Der junge Noël Seiler hat noch einen langen Weg vor sich und setzte nicht alles perfekt um, doch mit seiner Unbeschwertheit versprühte er als einer der wenigen am Final-Wochenende zumindest Energie. Gleiches gilt für Deny Känzig, der nur sporadisch eingesetzt wurde, aber befreit auftrat. Dass gerade sie belebende Elemente im Schweizer Spiel waren, muss kein Zufall sein. Sie stiessen erst später zum Team und waren entsprechend nicht so sehr von der hohen Zielsetzung und dem damit verbundenen Druck eingenommen wie einige ihrer Mitspieler.
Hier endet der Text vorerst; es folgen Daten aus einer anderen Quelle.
-- ==== Sys2Proof/Payload.lean ====
section
/-! DEFINITION. The plain data that the events of the Onzar OZ4-384's engines carry, and the events in flight
(file 95): `Ev` names the 139 indivisible steps as the agenda of a state holds them. -/

namespace Sys2Proof

/-- A g-register source field with its mode bits: [1] is T (trap when empty), [0] is K (consume) (03 R50). -/
structure Src where
  reg : Reg
  mode : BitVec 2
  deriving DecidableEq, Repr

/-- Where a channel end lies: the core, the entry in that core's endpoint table and the end's generation
(07 Table 7.1: PEERCORE, PEERIX, PEERGEN). -/
structure EndLoc where
  core : Nat
  ix : Nat
  gen : Nat
  deriving DecidableEq, Repr

/-- What a channel message carries (07 R198, R204): a word, a signal, an end in passage, the bytes of a
block or tile, or (a rendezvous offer) the place of those bytes at the sender: core, scratchpad offset of the
first row, rows, bytes per row and row step. -/
inductive Body where
  | word (v : Word)
  | signal
  | handle (e : EndLoc)
  | bytes (bs : List Byte)
  | place (core off rows rowBytes step : Nat)
  deriving DecidableEq, Repr

/-- A message or offer in flight (07 R198 to R206). `src` is the send end, `sender` the sending process's
name, `tid` a SENDA's transfer identifier, `reqId` the tile of a SENDT.ENT as core and number, `at0` the cycle in
which the sending instruction issued. -/
structure Msg where
  src : EndLoc
  sender : Nat
  tid : Option Nat
  tile : Option Nat
  body : Body
  at0 : Nat
  /-- The bytes of a block or tile that came from poisoned words, by offset (13 R401: poison travels). -/
  hurt : List Nat := []
  deriving DecidableEq, Repr

/-- A data transfer of a matched block or tile rendezvous (07 R204, R206): the message, the receive end, the
receiving process, where its bytes go, and the receiver's tile of a RECVT.ENT. -/
structure Xfer where
  msg : Msg
  dst : EndLoc
  receiver : Nat
  core : Nat
  off : Nat
  step : Nat
  rowBytes : Nat
  reg : Option Reg
  tile : Option Nat
  deriving DecidableEq, Repr

/-- An XWR on its way or waiting at its target (05 R107): the sender's name, the target core, slot and register, the
value, and the process that was resident when it arrived (0 before arrival). -/
structure Xwr where
  sender : Nat
  core : Nat
  slot : Nat
  reg : Reg
  val : Word
  target : Nat
  deriving DecidableEq, Repr

/-- A cached translation (04 R80, R81): address space, first virtual address, size, first physical address and
the rights. -/
structure Tlb where
  asid : Nat
  va : Nat
  size : Nat
  pa : Nat
  r : Bool
  w : Bool
  u : Bool
  g : Bool
  deriving DecidableEq, Repr

/-- A translation request at a fold translator (04 R81, R408): the core, the process, the virtual address, the
address space and its table, the level, the kind of access, and the store-buffer entry it serves, if a store. -/
structure Xlat where
  core : Nat
  name : Nat
  va : Nat
  asid : Nat
  root : Nat
  level : Nat
  needR : Bool
  needW : Bool
  store : Option Nat
  deriving DecidableEq, Repr

/-- What an access does at its target (04 R77, R97, R408): a load with its register, tag, size and sign; a store of
a store-buffer entry; an atomic; a walk read of a level; a BLD; a slice of a drover request; a spill line. -/
inductive AccKind where
  | load (reg : Reg) (tag : BitVec 2) (size : Nat) (signed : Bool)
  | store (id : Nat)
  | amo (op : BitVec 4) (dbl : Bool) (b cmp : Word) (reg : Reg) (tag : BitVec 2)
  | walk (x : Xlat) (lvl : Nat)
  | slice (drover req : Nat)
  deriving DecidableEq, Repr

/-- One access in flight: its kind, physical and virtual address, size in bytes, store data, and its source core,
process name, group and level (04 R77). -/
structure Access where
  kind : AccKind
  addr : Nat
  va : Nat
  size : Nat
  data : Word
  core : Nat
  name : Nat
  gid : Nat
  level : Nat
  deriving DecidableEq, Repr

/-- An invalidation posted by a TINV write (04 R82, Table 4.5). -/
structure Inval where
  id : Nat
  poster : Nat
  launch : Nat
  asid : Nat
  vpage : Nat
  size : Nat
  all : Bool
  deriving DecidableEq, Repr

/-- A future read awaiting the fold's answer (05 R123). -/
structure FrdReq where
  name : Nat
  core : Nat
  va : Nat
  addr : Nat
  t : Bool
  c : Bool
  reg : Reg
  deriving DecidableEq, Repr

/-- Who sent a launch record or a bothy request (01 R20, 13 R393): the host, or a process through a pair of bothy ends, by the pair's
number. -/
inductive Source where
  | host
  | process (name : Nat) (ep : Nat)
  deriving DecidableEq, Repr

/-- The destination of a fill (05 R104): the process, the register and the tag of its producer. -/
structure FillTo where
  name : Nat
  reg : Reg
  tag : BitVec 2
  deriving DecidableEq, Repr

/-- A START message (06 R154, R155): where the result goes, the issuer's core, the target core, the spawn word's
fields, the group, the level, the four arguments, the launch, the gang member, and whether the group is new. -/
structure StartMsg where
  dest : FillTo
  from0 : Nat
  core : Nat
  spawn : Word
  gid : Nat
  level : Nat
  args : List Word
  launch : Nat
  member : Option Nat
  newGroup : Bool
  deriving DecidableEq, Repr

/-- The instructions that look a process up by name (06 R158). -/
inductive LookOp where
  | pinfo | susp | resm | migr | chbind
  deriving DecidableEq, Repr

/-- A lookup by name (06 R158): the instruction, where its result goes, the issuer's core, group and level, the
name asked for, and a further operand (MIGR's target, CHBIND's moving end). -/
structure Look where
  op : LookOp
  dest : FillTo
  core : Nat
  gid : Nat
  level : Nat
  target : Nat
  arg : Nat
  deriving DecidableEq, Repr

/-- A migration in transit (06 R166). -/
structure Mig where
  dest : FillTo
  name : Nat
  from0 : Nat
  target : Nat
  deriving DecidableEq, Repr

/-- Why an end moves (07 R192, R194, R223). -/
inductive MoveWhy where
  | chbind (dest : FillTo)
  | sendh (dest : FillTo)
  | migr
  deriving DecidableEq, Repr

/-- The move of a channel end (07 R192): the entry it leaves, its new owner, the handle there and the core. -/
structure EndMove where
  key : Nat
  owner : Nat
  handle : Nat
  core : Nat
  why : MoveWhy
  deriving DecidableEq, Repr

/-- The engine work behind a transfer identifier (07 R200, R211, 09 R295, 12 R382). -/
inductive Job where
  | copy (desc : List Word) (asid root level gid : Nat)
  | senda (bytes : Nat)
  | drain (rows : List (List Byte)) (hurt : List Nat) (target off step : Nat) (wake : Bool) (gid level : Nat)
  | permx (id : Nat)
  deriving DecidableEq, Repr

/-- A transfer of an end: the owner, its end's entry key, the transfer identifier, the work. -/
structure Transfer where
  owner : Nat
  core : Nat
  key : Nat
  tid : Nat
  job : Job
  deriving DecidableEq, Repr

/-- A server open travelling to its server and back (08 R225). -/
structure SvReq where
  dest : FillTo
  core : Nat
  desig : Word
  config : List Word
  deriving DecidableEq, Repr

/-- A drover request (08 R229): the request end, the sender, its core, the four words of the message, the entry of the reply end, and
the message. -/
structure DrReq where
  key : Nat
  name : Nat
  core : Nat
  gid : Nat
  level : Nat
  asid : Nat
  root : Nat
  words : List Word
  reply : Nat
  msg : Msg
  deriving DecidableEq, Repr

/-- What happens at a dispenser (08 R239 to R241): a query or a WFW registration reaches it, or it serves the first of those that wait. -/
inductive DispAsk where
  | dqry (dest : FillTo) (core key off : Nat)
  | wfw (name key : Nat)
  | serve
  deriving DecidableEq, Repr

/-- Whose deadline a timer place holds (08 R242): a timer end (entry key), a TRECV, or an ALT. -/
inductive DlWho where
  | timerEnd (key : Nat)
  | trecv (name : Nat)
  | alt (name : Nat)
  deriving DecidableEq, Repr

/-- A deadline at a fold's timer server (08 R242). -/
structure Deadline where
  who : DlWho
  time : Nat
  deriving DecidableEq, Repr

/-- One member of a probe's path (08 R249): name, episode, handle waited on, kind (0 send, 1 receive, 2 ALT). -/
structure Member where
  name : Nat
  episode : Nat
  handle : Nat
  kind : Nat
  deriving DecidableEq, Repr

/-- The fields of a link flit's header (12 Table 12.1) and its encrypted payload and tag. -/
structure Flit where
  cnt : Nat
  seq : Nat
  ks : Bool
  mark : Bool
  plane : Bool
  used : Nat
  ack : Nat
  ackv : Bool
  nak : Bool
  payload : List Byte
  tag : List Byte
  deriving DecidableEq, Repr

/-- A remote region in flight (12 R378): the issuer, its core, group, level, address space, target address, its
registers, the RGO word, its ISTORE address, the body and GTC at departure. -/
structure Region where
  name : Nat
  core : Nat
  gid : Nat
  level : Nat
  asid : Nat
  root : Nat
  pa : Nat
  regs : List Word
  word : IWord
  pc : Nat
  body : List IWord
  sent : Nat
  deriving DecidableEq, Repr

/-- The end of a region (12 R380): success with the attempts used and the final registers, or failure with the
body word's index and the cause of Table 12.10. -/
inductive RegionEnd where
  | success (attempts : Nat) (regs : List Word)
  | failure (index cause : Nat)
  deriving DecidableEq, Repr

/-- A remote tile command (09 R299): the sender, the target core, the capability's tile and rights and check value,
the command word and the values of the registers it names. -/
structure TCommand where
  sender : Nat
  core : Nat
  tc : Nat
  canW : Bool
  canR : Bool
  check : Nat
  word : IWord
  va : Word
  vb : Word
  /-- Whether it comes from another core, with the group and the level of its sender (04 R77); and, once it is accepted, the process for which it
  runs. -/
  away : Bool := false
  gid : Nat := 0
  level : Nat := 0
  owner : Nat := 0
  deriving DecidableEq, Repr

/-- A BLD at its line's home (12 R389): where d and (with .R) the view go, the address and the view word. -/
structure BldReq where
  dest : FillTo
  core : Nat
  view : Word
  viewDest : Option FillTo
  pa : Nat
  line : Nat
  shadow : Nat
  deriving DecidableEq, Repr

/-- A packet between packages (12 R363): source die, plane, end-to-end sequence number and what it delivers. -/
structure GPacket where
  srcDie : Nat
  dstDie : Nat
  plane : Bool
  seq : Nat
  load : Option Access
  deriving DecidableEq, Repr

/-- A bothy request's origin (13 R393): the package, who sent it, and TAG; for the host also its frame's TAG, in bits 16 and up. -/
structure BReq where
  pkg : Nat
  from0 : Source
  tag : Nat
  deriving DecidableEq, Repr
Nur gerade drei neue Gesichter hatte die Nati im Vergleich zur WM vor vier Jahren in Prag. Kontinuität ist oft erfolgsversprechend, doch in diesem Fall war es für die Schweiz – rückblickend betrachtet – wohl des Guten zu viel, zumal sich einige Leistungsträger in ihren Klubs schon seit Monaten in schwacher Form befanden.

Im seit 2014 ältesten WM-Team (sieben Spieler über 30 Jahre alt) wird es zweifellos zu einem Umbruch kommen, auch wenn noch niemand konkret seinen NatiRücktritt angedeutet hat. Die Zeit ist gekommen, um Akteuren wie Jan Ziehli, Yann Ruh, Yannis Wyss, Florian Wenk, Stefan Hutzli, Claudio Schmid, Simon Laubscher, Levin Conrad oder Pascal Michel eine (weitere) Chance zu geben. Der Spielerpool muss auf jeden Fall wieder weiter geöffnet werden.